▸ Input for this task:

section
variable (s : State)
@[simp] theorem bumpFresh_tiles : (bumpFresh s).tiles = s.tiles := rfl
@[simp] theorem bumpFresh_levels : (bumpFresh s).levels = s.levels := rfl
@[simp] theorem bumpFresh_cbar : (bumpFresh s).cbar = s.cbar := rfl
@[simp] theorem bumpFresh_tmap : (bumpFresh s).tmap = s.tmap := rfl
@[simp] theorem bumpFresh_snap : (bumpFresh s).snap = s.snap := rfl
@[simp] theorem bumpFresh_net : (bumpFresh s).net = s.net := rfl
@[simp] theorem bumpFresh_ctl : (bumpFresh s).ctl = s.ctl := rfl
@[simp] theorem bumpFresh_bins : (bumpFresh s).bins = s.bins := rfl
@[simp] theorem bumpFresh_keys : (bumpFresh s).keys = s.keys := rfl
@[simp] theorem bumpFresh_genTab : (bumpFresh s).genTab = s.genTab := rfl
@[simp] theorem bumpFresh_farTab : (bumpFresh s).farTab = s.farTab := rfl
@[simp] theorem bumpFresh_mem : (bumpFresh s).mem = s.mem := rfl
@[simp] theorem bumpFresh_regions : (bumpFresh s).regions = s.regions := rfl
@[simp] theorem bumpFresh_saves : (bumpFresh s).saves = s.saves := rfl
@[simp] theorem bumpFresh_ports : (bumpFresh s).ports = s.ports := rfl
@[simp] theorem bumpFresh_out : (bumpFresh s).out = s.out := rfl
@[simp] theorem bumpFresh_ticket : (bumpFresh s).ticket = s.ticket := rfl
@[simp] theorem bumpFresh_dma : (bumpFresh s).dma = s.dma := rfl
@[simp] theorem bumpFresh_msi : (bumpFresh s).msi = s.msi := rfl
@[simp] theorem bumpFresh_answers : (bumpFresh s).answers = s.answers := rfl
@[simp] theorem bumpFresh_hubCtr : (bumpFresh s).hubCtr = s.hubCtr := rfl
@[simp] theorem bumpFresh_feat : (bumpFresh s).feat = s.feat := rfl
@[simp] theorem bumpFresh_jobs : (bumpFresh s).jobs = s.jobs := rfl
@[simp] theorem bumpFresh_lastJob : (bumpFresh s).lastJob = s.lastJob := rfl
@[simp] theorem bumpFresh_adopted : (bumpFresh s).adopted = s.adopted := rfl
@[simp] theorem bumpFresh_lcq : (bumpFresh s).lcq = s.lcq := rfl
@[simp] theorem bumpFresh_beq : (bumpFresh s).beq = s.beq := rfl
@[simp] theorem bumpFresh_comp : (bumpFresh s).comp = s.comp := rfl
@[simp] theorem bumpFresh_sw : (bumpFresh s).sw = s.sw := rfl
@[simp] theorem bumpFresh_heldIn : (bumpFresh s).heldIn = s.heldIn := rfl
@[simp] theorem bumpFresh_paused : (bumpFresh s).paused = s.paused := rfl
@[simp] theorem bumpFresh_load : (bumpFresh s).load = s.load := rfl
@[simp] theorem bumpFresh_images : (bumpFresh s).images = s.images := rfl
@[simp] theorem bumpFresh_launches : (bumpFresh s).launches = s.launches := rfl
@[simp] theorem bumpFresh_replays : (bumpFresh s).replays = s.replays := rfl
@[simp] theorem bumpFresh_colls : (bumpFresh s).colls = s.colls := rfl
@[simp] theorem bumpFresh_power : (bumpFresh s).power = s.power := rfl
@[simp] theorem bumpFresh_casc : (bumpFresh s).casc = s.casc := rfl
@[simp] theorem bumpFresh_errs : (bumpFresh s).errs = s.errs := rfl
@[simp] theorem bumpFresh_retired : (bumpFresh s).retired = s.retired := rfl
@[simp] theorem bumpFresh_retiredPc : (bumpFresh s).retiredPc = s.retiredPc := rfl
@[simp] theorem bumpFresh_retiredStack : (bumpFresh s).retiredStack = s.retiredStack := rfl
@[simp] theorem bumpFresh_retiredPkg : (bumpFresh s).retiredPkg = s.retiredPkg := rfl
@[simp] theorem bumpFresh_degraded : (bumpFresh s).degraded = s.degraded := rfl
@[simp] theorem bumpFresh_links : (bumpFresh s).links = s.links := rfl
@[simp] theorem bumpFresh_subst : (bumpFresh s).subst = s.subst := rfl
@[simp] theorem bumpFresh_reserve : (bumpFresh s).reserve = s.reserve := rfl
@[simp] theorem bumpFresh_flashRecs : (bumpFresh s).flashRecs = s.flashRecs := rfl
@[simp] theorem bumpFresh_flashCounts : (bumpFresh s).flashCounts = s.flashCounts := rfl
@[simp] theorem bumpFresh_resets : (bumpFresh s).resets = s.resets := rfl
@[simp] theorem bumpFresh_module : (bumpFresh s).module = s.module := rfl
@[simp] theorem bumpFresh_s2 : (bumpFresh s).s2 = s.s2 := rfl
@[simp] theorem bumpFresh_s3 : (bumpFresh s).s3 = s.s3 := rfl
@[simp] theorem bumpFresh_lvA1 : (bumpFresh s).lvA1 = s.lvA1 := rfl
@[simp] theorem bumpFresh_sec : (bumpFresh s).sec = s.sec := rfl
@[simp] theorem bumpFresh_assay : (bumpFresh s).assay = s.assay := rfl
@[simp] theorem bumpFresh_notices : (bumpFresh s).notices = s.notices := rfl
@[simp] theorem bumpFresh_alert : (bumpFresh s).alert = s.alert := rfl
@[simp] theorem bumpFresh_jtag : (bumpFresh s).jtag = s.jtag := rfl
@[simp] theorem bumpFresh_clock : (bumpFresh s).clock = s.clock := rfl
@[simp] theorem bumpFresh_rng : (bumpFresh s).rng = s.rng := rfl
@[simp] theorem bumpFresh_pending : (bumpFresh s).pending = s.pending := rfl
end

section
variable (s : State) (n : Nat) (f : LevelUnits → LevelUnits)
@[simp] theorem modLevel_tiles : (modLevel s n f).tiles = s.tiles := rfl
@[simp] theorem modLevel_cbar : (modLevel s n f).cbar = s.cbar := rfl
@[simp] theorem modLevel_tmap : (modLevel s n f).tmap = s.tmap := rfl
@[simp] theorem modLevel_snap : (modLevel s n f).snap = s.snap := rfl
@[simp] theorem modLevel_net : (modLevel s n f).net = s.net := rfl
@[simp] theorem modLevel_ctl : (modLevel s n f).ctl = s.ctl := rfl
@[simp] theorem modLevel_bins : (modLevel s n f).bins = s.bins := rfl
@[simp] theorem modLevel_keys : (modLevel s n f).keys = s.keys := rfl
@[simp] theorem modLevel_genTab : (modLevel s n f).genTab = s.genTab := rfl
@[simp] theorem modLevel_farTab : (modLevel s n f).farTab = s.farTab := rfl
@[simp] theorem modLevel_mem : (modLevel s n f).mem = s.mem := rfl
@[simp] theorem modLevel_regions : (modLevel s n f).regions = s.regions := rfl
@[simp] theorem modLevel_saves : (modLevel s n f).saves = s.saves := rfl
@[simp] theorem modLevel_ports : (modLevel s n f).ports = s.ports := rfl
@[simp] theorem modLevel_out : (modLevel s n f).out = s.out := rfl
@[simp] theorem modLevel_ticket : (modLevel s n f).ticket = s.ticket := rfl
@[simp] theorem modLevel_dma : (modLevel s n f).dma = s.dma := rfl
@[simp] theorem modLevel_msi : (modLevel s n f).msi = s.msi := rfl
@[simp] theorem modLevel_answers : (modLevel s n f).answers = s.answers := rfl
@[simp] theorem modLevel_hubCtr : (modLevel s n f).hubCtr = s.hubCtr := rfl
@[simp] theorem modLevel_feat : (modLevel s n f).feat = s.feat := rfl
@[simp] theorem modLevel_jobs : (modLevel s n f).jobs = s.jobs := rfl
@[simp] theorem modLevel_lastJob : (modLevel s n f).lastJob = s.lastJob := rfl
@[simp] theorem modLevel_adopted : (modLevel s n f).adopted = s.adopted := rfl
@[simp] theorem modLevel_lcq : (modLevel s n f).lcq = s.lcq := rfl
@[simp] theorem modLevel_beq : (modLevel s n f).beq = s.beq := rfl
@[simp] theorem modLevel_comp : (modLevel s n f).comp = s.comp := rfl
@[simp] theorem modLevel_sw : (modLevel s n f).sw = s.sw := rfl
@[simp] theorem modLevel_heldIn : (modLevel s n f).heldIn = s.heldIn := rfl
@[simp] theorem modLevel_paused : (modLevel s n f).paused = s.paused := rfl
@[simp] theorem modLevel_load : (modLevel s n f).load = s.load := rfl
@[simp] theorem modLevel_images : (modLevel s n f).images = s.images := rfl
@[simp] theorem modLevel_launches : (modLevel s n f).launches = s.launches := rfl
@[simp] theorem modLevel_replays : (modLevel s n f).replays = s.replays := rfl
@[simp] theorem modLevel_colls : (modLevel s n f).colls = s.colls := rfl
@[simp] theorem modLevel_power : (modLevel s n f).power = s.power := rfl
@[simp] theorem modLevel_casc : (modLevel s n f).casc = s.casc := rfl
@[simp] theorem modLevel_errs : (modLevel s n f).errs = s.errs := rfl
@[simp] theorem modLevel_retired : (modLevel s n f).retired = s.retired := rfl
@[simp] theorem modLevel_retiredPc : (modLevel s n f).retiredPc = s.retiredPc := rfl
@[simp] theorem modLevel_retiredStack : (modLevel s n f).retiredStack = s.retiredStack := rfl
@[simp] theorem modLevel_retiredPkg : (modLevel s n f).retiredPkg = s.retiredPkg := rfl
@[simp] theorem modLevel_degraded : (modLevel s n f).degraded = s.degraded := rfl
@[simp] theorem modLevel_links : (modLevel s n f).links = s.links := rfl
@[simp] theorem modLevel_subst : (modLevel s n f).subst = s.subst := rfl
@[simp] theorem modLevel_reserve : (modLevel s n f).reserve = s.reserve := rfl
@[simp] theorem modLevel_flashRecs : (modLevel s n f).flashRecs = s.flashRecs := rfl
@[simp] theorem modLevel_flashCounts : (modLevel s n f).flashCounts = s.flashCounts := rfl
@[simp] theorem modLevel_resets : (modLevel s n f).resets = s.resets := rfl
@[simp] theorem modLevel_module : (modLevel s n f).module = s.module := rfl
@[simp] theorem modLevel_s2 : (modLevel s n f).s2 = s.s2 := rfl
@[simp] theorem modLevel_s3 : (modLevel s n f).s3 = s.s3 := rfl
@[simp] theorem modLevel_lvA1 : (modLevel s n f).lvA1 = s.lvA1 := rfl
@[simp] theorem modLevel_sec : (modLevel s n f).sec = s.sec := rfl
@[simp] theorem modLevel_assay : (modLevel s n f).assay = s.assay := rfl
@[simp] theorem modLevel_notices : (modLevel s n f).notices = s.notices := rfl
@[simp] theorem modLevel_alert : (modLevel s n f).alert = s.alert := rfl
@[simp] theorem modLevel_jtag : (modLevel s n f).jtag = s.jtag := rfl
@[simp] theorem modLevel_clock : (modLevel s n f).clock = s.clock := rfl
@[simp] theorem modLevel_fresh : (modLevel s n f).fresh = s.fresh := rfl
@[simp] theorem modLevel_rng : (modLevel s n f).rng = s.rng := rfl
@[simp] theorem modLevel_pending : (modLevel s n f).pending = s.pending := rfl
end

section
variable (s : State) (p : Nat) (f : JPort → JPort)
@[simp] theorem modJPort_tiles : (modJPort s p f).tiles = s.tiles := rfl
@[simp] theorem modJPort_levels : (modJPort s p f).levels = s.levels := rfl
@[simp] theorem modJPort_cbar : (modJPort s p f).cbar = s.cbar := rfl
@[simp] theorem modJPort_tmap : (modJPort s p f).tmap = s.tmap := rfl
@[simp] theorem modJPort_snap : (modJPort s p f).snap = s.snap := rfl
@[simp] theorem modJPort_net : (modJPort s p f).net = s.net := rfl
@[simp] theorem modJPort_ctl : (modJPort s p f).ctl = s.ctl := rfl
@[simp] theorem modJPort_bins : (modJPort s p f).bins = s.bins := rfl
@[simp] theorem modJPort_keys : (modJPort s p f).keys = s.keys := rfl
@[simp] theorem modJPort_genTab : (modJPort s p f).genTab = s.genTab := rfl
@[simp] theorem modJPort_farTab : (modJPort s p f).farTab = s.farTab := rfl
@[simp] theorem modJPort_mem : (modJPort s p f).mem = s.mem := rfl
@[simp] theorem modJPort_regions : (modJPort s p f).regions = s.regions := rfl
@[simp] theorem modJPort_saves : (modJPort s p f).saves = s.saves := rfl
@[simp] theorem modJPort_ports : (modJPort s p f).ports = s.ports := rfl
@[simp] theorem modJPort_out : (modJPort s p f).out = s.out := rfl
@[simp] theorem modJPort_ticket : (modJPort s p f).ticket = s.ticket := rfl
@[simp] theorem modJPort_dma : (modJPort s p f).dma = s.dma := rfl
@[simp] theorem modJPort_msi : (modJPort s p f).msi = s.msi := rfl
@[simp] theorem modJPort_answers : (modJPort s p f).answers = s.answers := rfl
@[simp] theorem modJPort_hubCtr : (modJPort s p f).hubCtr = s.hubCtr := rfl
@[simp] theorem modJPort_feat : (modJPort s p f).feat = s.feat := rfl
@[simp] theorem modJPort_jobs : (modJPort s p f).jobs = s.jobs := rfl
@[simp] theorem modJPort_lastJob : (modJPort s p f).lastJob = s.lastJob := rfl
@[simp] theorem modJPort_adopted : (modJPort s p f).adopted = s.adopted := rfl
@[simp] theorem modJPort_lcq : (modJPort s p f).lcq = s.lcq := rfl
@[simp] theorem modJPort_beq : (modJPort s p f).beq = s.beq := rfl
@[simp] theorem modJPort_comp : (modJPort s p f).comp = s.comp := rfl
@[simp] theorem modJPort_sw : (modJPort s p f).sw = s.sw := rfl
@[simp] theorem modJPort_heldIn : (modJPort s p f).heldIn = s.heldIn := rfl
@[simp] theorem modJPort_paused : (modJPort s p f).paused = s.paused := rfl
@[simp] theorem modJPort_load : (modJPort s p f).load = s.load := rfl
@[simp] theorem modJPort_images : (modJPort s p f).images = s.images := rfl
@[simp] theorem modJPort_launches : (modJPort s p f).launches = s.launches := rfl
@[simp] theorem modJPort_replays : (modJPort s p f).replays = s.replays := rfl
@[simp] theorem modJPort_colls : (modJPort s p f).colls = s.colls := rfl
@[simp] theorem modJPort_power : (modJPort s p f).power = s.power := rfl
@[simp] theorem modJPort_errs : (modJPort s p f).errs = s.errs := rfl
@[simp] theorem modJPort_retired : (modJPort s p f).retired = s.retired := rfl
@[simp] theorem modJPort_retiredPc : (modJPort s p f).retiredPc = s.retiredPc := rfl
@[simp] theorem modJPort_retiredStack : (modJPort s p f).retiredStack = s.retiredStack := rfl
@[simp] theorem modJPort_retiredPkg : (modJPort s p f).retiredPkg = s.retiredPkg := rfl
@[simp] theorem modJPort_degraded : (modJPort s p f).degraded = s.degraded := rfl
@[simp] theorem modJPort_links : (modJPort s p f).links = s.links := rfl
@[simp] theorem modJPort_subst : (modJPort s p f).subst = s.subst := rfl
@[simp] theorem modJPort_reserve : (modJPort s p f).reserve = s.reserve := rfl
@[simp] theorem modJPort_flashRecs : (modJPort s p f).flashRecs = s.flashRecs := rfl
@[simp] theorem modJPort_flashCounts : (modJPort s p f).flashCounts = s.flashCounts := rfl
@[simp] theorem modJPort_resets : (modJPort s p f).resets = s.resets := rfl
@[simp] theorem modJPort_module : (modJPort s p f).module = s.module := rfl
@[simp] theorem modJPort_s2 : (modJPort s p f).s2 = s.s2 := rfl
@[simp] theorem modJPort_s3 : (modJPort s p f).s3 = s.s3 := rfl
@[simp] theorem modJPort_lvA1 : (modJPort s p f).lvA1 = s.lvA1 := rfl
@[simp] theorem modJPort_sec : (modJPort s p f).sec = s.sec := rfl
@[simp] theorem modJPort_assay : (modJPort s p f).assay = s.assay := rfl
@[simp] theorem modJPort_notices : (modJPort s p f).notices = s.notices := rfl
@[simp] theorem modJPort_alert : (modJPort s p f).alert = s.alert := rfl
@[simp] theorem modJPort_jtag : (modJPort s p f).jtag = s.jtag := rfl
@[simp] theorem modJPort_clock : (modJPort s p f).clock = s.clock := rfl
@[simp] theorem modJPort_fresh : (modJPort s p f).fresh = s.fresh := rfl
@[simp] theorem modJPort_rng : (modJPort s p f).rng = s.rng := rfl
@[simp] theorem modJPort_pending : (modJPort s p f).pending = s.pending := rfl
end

▸ Your goal:
Could you return every line from the entries above in which the string "power" occurs?

▸ Answer to the exercise:
@[simp] theorem bumpFresh_power : (bumpFresh s).power = s.power := rfl
@[simp] theorem modLevel_power : (modLevel s n f).power = s.power := rfl
@[simp] theorem modJPort_power : (modJPort s p f).power = s.power := rfl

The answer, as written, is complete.